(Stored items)
——

/-- A consistent EXECUTE with data that lends a buffer passes VALIDATE: in IDLE it is the admission of its latched
request, then the frame (R167). -/
theorem exec_execute_data {d : Descriptor} {s : State} (hp : s.phase = .idle) (hd : d.consistent)
    (hdata : d.flags.data = true) (hbuf : d.buf ≠ none) (hlen : d.blockLength ≠ 0) :
    exec (.execute d) s =
      xferAdmit (s.latch (Request.ofDescriptor d)) fun n s => .next ((s.startBlocks n).goto .frame) := by
  have hvalid : ¬(Request.ofDescriptor d).invalidDescriptor = true := fun hbad =>
    not_or_intro hbuf hlen ((Descriptor.invalid_iff_of_consistent hd hdata).1 hbad)
  rw [exec_execute_idle hp, if_neg hvalid, if_pos hdata]

end Sys2Proof.Machine

namespace Sys2Proof

open Machine

/-- Settles O34: A2 alone refuses so, and an admitted request has left IDLE. -/
theorem blockTooLarge : Obligations.BlockTooLarge := by
  refine ⟨fun write multi x s hp hbuf hlen => ?_, fun d s hp hd hdata hbuf hlen => ?_⟩
  · rw [exec_xferInstr_idle hp]
    refine xferAdmit_blockTooLarge (r := Request.ofXfer write multi x) hp hbuf hlen fun n u => ?_
    rintro ⟨hidle, -⟩
    exact Request.dataStart_ne_idle _ hidle
  · rw [exec_execute_data hp hd hdata hbuf hlen]
    refine xferAdmit_blockTooLarge (r := Request.ofDescriptor d) hp hbuf hlen fun n u => ?_
    rintro ⟨hidle, -⟩
    exact Phase.noConfusion hidle

/-- Settles O35: the two reserves compare their need with the sample, and A5 that of a data phase. -/
theorem insufficientCredit : Obligations.InsufficientCredit := by
  intro s a rest hp hc hcredit
  refine ⟨fun n hneed => reserve_short hp hc hcredit hneed, fun n hneed => reserve_short hp hc hcredit hneed,
    fun write multi x n hblocks hneed => ?_, fun d n hd hdata hblocks hneed => ?_⟩
  · exact (exec_xferInstr_idle hp).trans
      (xferAdmit_short (r := Request.ofXfer write multi x) hp hblocks hc hcredit hneed)
  · obtain ⟨hbuf, hpos, -⟩ := id hblocks
    exact (exec_execute_data hp hd hdata hbuf (Nat.one_le_iff_ne_zero.1 hpos)).trans
      (xferAdmit_short (r := Request.ofDescriptor d) hp hblocks hc hcredit hneed)

end Sys2Proof
end

section
/-! PROOFS. The status check of an EXECUTE (R170), and that no other step ends with StatusError. -/

namespace Sys2Proof.Machine

/-! ### Which steps write the result registers -/

/-- A request that is refused meets an early failure; one that is accepted leaves the result registers. -/
theorem RequestStep.results {i : Instr} {s t : State} (h : RequestStep i s t) :
    t.results = s.results ∨ ∃ f, f.early = true ∧ t.failedWith f := by
  cases h with
  | refused f e _ hf => exact .inr ⟨f, hf, State.fail_failedWith f _⟩
  | accepted r bx p fc e _ _ _ => exact .inl rfl

/-- A step in IDLE leaves the result registers, or refuses a request with an early failure. -/
theorem step_idle_results {s t : State} (hp : s.phase = .idle) (hr : s.env.resetLine = false) (h : step s = .next t) :
    t.results = s.results ∨ ∃ f, f.early = true ∧ t.failedWith f := by
  rcases step_idle hp hr h with ⟨-, rfl⟩ | ⟨r, rest, -, ⟨f, hf, rfl⟩ | ⟨i, -, hreq⟩⟩
  · exact .inl rfl
  · exact .inr ⟨f, hf, State.fail_failedWith f _⟩
  · exact hreq.results

/-- Of the rows of R186 only those that end the operation write the result registers (R22, R172). -/
theorem WireStep.results_kept {s t : State} (h : WireStep s t) (ht : t.phase ≠ .idle) : t.results = s.results := by
  cases h with
  | fails f e w _ _ _ =>
    obtain ⟨hidle, -⟩ := State.fail_failedWith f { s with env := e, trace := s.trace ++ w }
    exact absurd hidle ht
  | done _ => exact absurd rfl ht
  | _ => rfl

/-- An operation that succeeds answers Success or Ok (R172). -/
theorem State.successResults_outcome (s : State) :
    s.successResults.outcome = some .success ∨ s.successResults.outcome = some .ok := by
  unfold State.successResults
  cases s.req.op
  case encode | decode | transfer | execute => exact .inl rfl
  all_goals exact .inr rfl

/-! ### Where StatusError comes from (R170, R208) -/

/-- A step outside IDLE that writes the outcome StatusError is the status check of an EXECUTE on a fatal byte. -/
theorem WireStep.statusError {s t : State} {bits : Byte} (h : WireStep s t)
    (hout : t.results.outcome = some (.statusError bits)) (hnew : t.results ≠ s.results) :
    s.failsWith (.statusError bits) ∧ t.failedWith (.statusError bits) := by
  have ht : t.phase = .idle := by
    by_contra hbusy
    exact hnew (h.results_kept hbusy)
  rcases h.ends ht with ⟨-, rfl⟩ | ⟨f, e, w, -, hf, rfl⟩
  · rcases s.successResults_outcome with hs | hs <;> exact absurd (hs.symm.trans hout) (by simp)
  · have hfail := State.fail_failedWith f { s with env := e, trace := s.trace ++ w }
    obtain ⟨-, hres, -⟩ := id hfail
    rw [hres] at hout
    obtain rfl : f = .statusError bits := Option.some.inj hout
    exact ⟨hf, hfail⟩

/-- A step in IDLE never writes the outcome StatusError: no request meets it before its first wire byte. -/
theorem step_idle_not_statusError {s t : State} {bits : Byte} (hp : s.phase = .idle) (hr : s.env.resetLine = false)
    (h : step s = .next t) (hnew : t.results ≠ s.results) : t.results.outcome ≠ some (.statusError bits) := by
  rcases step_idle_results hp hr h with hkept | ⟨f, hf, -, hres, -⟩
  · exact absurd hkept hnew
  · rw [hres]
    intro hout
    obtain rfl : f = .statusError bits := Option.some.inj hout
    exact Bool.noConfusion hf

/-- In phase STATUS the one response byte of an R1 is held, and no block has been moved (R112, R165). -/
theorem State.Inv.status {s : State} (hinv : s.Inv) (hp : s.phase = .status) :
    s.req.sel = .r1 ∧ s.resp = [s.resp.headD 0] ∧ s.bx.doneBytes = 0 := by
  have hphase := hinv.phaseInv
  rw [State.phaseInv, hp] at hphase
  obtain ⟨⟨hdone, -⟩, hsel, hlen⟩ := hphase
  obtain ⟨m, hm⟩ := List.length_eq_one_iff.1 hlen
  exact ⟨hsel, by rw [hm]; rfl, hdone⟩

theorem isFatal_iff {p : Params} {index : Nat} {m : Byte} :
    isFatal p index m = true ↔ m &&& fatalMask p index ≠ 0 := by
  simp [isFatal]

/-- In phase STATUS no block is being read, and a failure leaves the buffer as it is (R68, R211). -/
theorem State.fail_status {f : OpOutcome} {s : State} (hp : s.phase = .status) :
    s.fail f = s.endOperation (Results.only f) := by
  simp only [State.fail, State.spoilRead, hp]
  rfl
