-- ==== Sys2Proof/WellFormed.lean ====
section
/-! DEFINITION. Which terms of `Instr` an encoding can say. Modes and register numbers carry their bounds in their types,
and every combination of them is legal (30_encoding.md R77); the one check left is a branch's offset, "a value in 0..255"
(R67). -/

namespace Sys2Proof

/-- The check on the fields of an instruction. -/
def Fields.wellFormed : Fields → Bool
  | .noOperand => true
  | .single _ => true
  | .double _ _ => true
  | .doubleReg _ _ => true
  | .branch off => decide (off.toNat < 256)

/-- `i` is well-formed: its branch offset, if it has one, is in 0..255 (30_encoding.md R67). -/
def Instr.wellFormed (i : Instr) : Bool := i.fields.wellFormed

end Sys2Proof
end

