-- ==== Sys2Proof/Decode.lean ====
section
/-! DEFINITION. The instruction decoder (30_encoding.md R61 to R77): the ordered table of descriptors, first match wins,
fields by masking and shifting; then the encoder (R80, R81), written from the same tables. -/

namespace Sys2Proof

/-! ### Byte order -/

/-- The low byte of a word. -/
def lowByte (w : Word) : Byte := w.truncate 8

/-- The high byte of a word. -/
def highByte (w : Word) : Byte := (w >>> 8).truncate 8

/-- The word of two bytes, the low byte at the lower address (20_memory.md R41). -/
def wordOfBytes (lo hi : Byte) : Word := hi ++ lo

/-! ### The instruction table -/

/-- A descriptor: mask, matching opcode, shape and mnemonic (30_encoding.md R72). Its semantic effect is the arm of
`exec` for the instruction it decodes to. -/
structure Descriptor where
  mask : Word
  opcode : Word
  shape : Shape
  mnemonic : Mnemonic
  deriving DecidableEq, Repr

/-- The catalog of 30_encoding.md R73, in declaration order. -/
def table : List Descriptor :=
  [⟨0xFFFF, 0x0000, .noOperand, .halt⟩,
   ⟨0xFF00, 0x0100, .branch, .br⟩,
   ⟨0xFF00, 0x0200, .branch, .bne⟩,
   ⟨0xFF00, 0x0300, .branch, .beq⟩,
   ⟨0xFF00, 0x0400, .branch, .bge⟩,
   ⟨0xFF00, 0x0500, .branch, .blt⟩,
   ⟨0xFF00, 0x0600, .branch, .bgt⟩,
   ⟨0xFF00, 0x0700, .branch, .ble⟩,
   ⟨0xFF00, 0x8000, .branch, .bpl⟩,
   ⟨0xFF00, 0x8100, .branch, .bmi⟩,
   ⟨0xFF00, 0x8200, .branch, .bhi⟩,
   ⟨0xFF00, 0x8300, .branch, .blos⟩,
   ⟨0xFF00, 0x8400, .branch, .bvc⟩,
   ⟨0xFF00, 0x8500, .branch, .bvs⟩,
   ⟨0xFF00, 0x8600, .branch, .bcc⟩,
   ⟨0xFF00, 0x8700, .branch, .bcs⟩] ++
  [⟨0xFFC0, 0x0A00, .single, .clr⟩,
   ⟨0xFFC0, 0x0A80, .single, .inc⟩,
   ⟨0xFFC0, 0x0AC0, .single, .dec⟩,
   ⟨0xFFC0, 0x0B00, .single, .neg⟩,
   ⟨0xFE00, 0x7800, .doubleReg, .xor⟩,
   ⟨0xF000, 0x1000, .double, .mov⟩,
   ⟨0xF000, 0x2000, .double, .cmp⟩,
   ⟨0xF000, 0x3000, .double, .bit⟩,
   ⟨0xF000, 0x4000, .double, .bic⟩,
   ⟨0xF000, 0x5000, .double, .bis⟩,
   ⟨0xF000, 0x6000, .double, .add⟩,
   ⟨0xF000, 0xE000, .double, .sub⟩]

/-- `mask & word == opcode` (30_encoding.md R71). -/
def Descriptor.accepts (d : Descriptor) (w : Word) : Bool := w &&& d.mask == d.opcode

/-- `Decode(w)` of 30_encoding.md R71: the first descriptor of the table that accepts `w`. -/
def matchRow (w : Word) : Option Descriptor := table.find? (fun d => d.accepts w)

/-! ### Field extraction -/

/-- The three bits of `w` from bit `k` up, by shifting and masking (30_encoding.md R68). -/
def field3 (k : Nat) (w : Word) : Nat := ((w >>> k) &&& 7).toNat

/-- The mode a 3-bit mode field selects (30_encoding.md R70). -/
def Mode.ofField : Nat → Mode
  | 0 => .direct
  | 1 => .deferred
  | 2 => .autoInc
  | 3 => .autoIncDeferred
  | 4 => .autoDec
  | 5 => .autoDecDeferred
  | 6 => .index
  | _ => .indexDeferred

/-- The register a 3-bit register field names. -/
def regOfField (n : Nat) : RegNum := Fin.ofNat 8 n

/-- The mode field at bit `k + 3` and the register field at bit `k` (30_encoding.md R64 to R66). -/
def operandAt (k : Nat) (w : Word) : Operand := ⟨Mode.ofField (field3 (k + 3) w), regOfField (field3 k w)⟩

/-- `dmode = w[5:3]`, `dreg = w[2:0]`. -/
def dstField (w : Word) : Operand := operandAt 0 w

/-- `smode = w[11:9]`, `sreg = w[8:6]`. -/
def srcField (w : Word) : Operand := operandAt 6 w

/-- `reg = w[8:6]` (30_encoding.md R66). -/
def regField (w : Word) : RegNum := regOfField (field3 6 w)

/-- `off = zext_16(w[7:0])`, not sign-extended and not scaled (30_encoding.md R67, R68). -/
def offField (w : Word) : Word := w &&& 0x00FF

/-- `Extract(shape, w)` (30_encoding.md R63 to R67). -/
def extract (sh : Shape) (w : Word) : Fields :=
  match sh with
  | .noOperand => .noOperand
  | .single => .single (dstField w)
  | .double => .double (srcField w) (dstField w)
  | .doubleReg => .doubleReg (regField w) (dstField w)
  | .branch => .branch (offField w)

/-- The instruction of a mnemonic with the fields that its shape has in `w`. -/
def Mnemonic.instr (m : Mnemonic) (w : Word) : Instr :=
  match m with
  | .halt => .halt
  | .br => .br (offField w)
  | .bne => .bne (offField w)
  | .beq => .beq (offField w)
  | .bge => .bge (offField w)
  | .blt => .blt (offField w)
  | .bgt => .bgt (offField w)
  | .ble => .ble (offField w)
  | .bpl => .bpl (offField w)
  | .bmi => .bmi (offField w)
  | .bhi => .bhi (offField w)
  | .blos => .blos (offField w)
  | .bvc => .bvc (offField w)
  | .bvs => .bvs (offField w)
  | .bcc => .bcc (offField w)
  | .bcs => .bcs (offField w)
  | .clr => .clr (dstField w)
  | .inc => .inc (dstField w)
  | .dec => .dec (dstField w)
  | .neg => .neg (dstField w)
  | .xor => .xor (regField w) (dstField w)
  | .mov => .mov (srcField w) (dstField w)
  | .cmp => .cmp (srcField w) (dstField w)
  | .bit => .bit (srcField w) (dstField w)
  | .bic => .bic (srcField w) (dstField w)
  | .bis => .bis (srcField w) (dstField w)
  | .add => .add (srcField w) (dstField w)
  | .sub => .sub (srcField w) (dstField w)

/-! ### Decoding -/

/-- Why a word or a run of bytes is not an instruction. -/
inductive DecodeError where
  /-- The word matches no row (30_encoding.md R74). -/
  | invalidOpcode
  /-- Fewer than the two bytes of an instruction word (R61). -/
  | truncated
  deriving DecidableEq, Repr

/-- What the decoder answers for a word. -/
inductive Decoded where
  | instr (i : Instr)
  | rejected (e : DecodeError)
  deriving DecidableEq, Repr

/-- Decode an instruction word: the first matching row, with its fields (30_encoding.md R71, R63 to R67); a word no row
matches is illegal (R74). -/
def decode (w : Word) : Decoded :=
  match matchRow w with
  | none => .rejected .invalidOpcode
  | some d => .instr (d.mnemonic.instr w)

/-- Decode the instruction word at the front of any bytes. Extension words are not the decoder's: the resolver reads
them during the step (30_encoding.md R61, R69). -/
def decodeBytes : List Byte → Decoded
  | lo :: hi :: _ => decode (wordOfBytes lo hi)
  | _ => .rejected .truncated

/-- The longest instruction: one instruction word and two extension words (30_encoding.md R69). -/
def longestInstrBytes : Nat := 6

/-- The first `n` bytes, from the lowest address up, of the number `w`: bits 7..0 first. -/
def bytesOfNat : Nat → Nat → List Byte
  | 0, _ => []
  | n + 1, w => BitVec.ofNat 8 w :: bytesOfNat n (w / 256)

/-- The bytes in memory of an instruction whose first `nbits` bits are those of `w` and whose further bits are 0. -/
def tableWordBytes (nbits w : Nat) : List Byte := bytesOfNat longestInstrBytes (w % 2 ^ nbits)

/-- The instruction the decoder reads from a row of spec/opcode_table.json whose bits are `w`. -/
def decodeTableWord (nbits w : Nat) : Option Instr :=
  match decodeBytes (tableWordBytes nbits w) with
  | .instr i => some i
  | .rejected _ => none

/-! ### Encoding -/

/-- The mode number of a mode (30_encoding.md R70). -/
def Mode.number : Mode → Nat
  | .direct => 0
  | .deferred => 1
  | .autoInc => 2
  | .autoIncDeferred => 3
  | .autoDec => 4
  | .autoDecDeferred => 5
  | .index => 6
  | .indexDeferred => 7

/-- `8 * mode + reg`, the six bits of an operand (30_encoding.md R81). -/
def Operand.bits (o : Operand) : Nat := 8 * o.mode.number + o.reg.val

/-- The match column of 30_encoding.md R73, written a second time for the encoder. -/
def Mnemonic.base : Mnemonic → Nat
  | .halt => 0o000000
  | .br => 0o000400
  | .bne => 0o001000
  | .beq => 0o001400
  | .bge => 0o002000
  | .blt => 0o002400
  | .bgt => 0o003000
  | .ble => 0o003400
  | .bpl => 0o100000
  | .bmi => 0o100400
  | .bhi => 0o101000
  | .blos => 0o101400
  | .bvc => 0o102000
  | .bvs => 0o102400
  | .bcc => 0o103000
  | .bcs => 0o103400
  | .clr => 0o005000
  | .inc => 0o005200
  | .dec => 0o005300
  | .neg => 0o005400
  | .xor => 0o074000
  | .mov => 0o010000
  | .cmp => 0o020000
  | .bit => 0o030000
  | .bic => 0o040000
  | .bis => 0o050000
  | .add => 0o060000
  | .sub => 0o160000

/-- The bits the fields add to the match value (30_encoding.md R80, R81). -/
def Fields.bits : Fields → Nat
  | .noOperand => 0
  | .single dst => dst.bits
  | .double src dst => 64 * src.bits + dst.bits
  | .doubleReg reg dst => 64 * reg.val + dst.bits
  | .branch off => off.toNat

/-- The instruction word of a well-formed instruction (30_encoding.md R80, R81). -/
def encode (i : Instr) : Word := BitVec.ofNat 16 (i.mnemonic.base + i.fields.bits)

end Sys2Proof
end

——

◆ **Task details**: From the data above, copy each line with the string "that" in it.

◆ **Answer area**:
/-- A consistent EXECUTE with data that lends a buffer passes VALIDATE: in IDLE it is the admission of its latched
/-- Settles O35: the two reserves compare their need with the sample, and A5 that of a data phase. -/
/-! PROOFS. The status check of an EXECUTE (R170), and that no other step ends with StatusError. -/
/-- A request that is refused meets an early failure; one that is accepted leaves the result registers. -/
/-- Of the rows of R186 only those that end the operation write the result registers (R22, R172). -/
/-- An operation that succeeds answers Success or Ok (R172). -/
/-- A step outside IDLE that writes the outcome StatusError is the status check of an EXECUTE on a fatal byte. -/
/-- `Decode(w)` of 30_encoding.md R71: the first descriptor of the table that accepts `w`. -/
/-- The instruction of a mnemonic with the fields that its shape has in `w`. -/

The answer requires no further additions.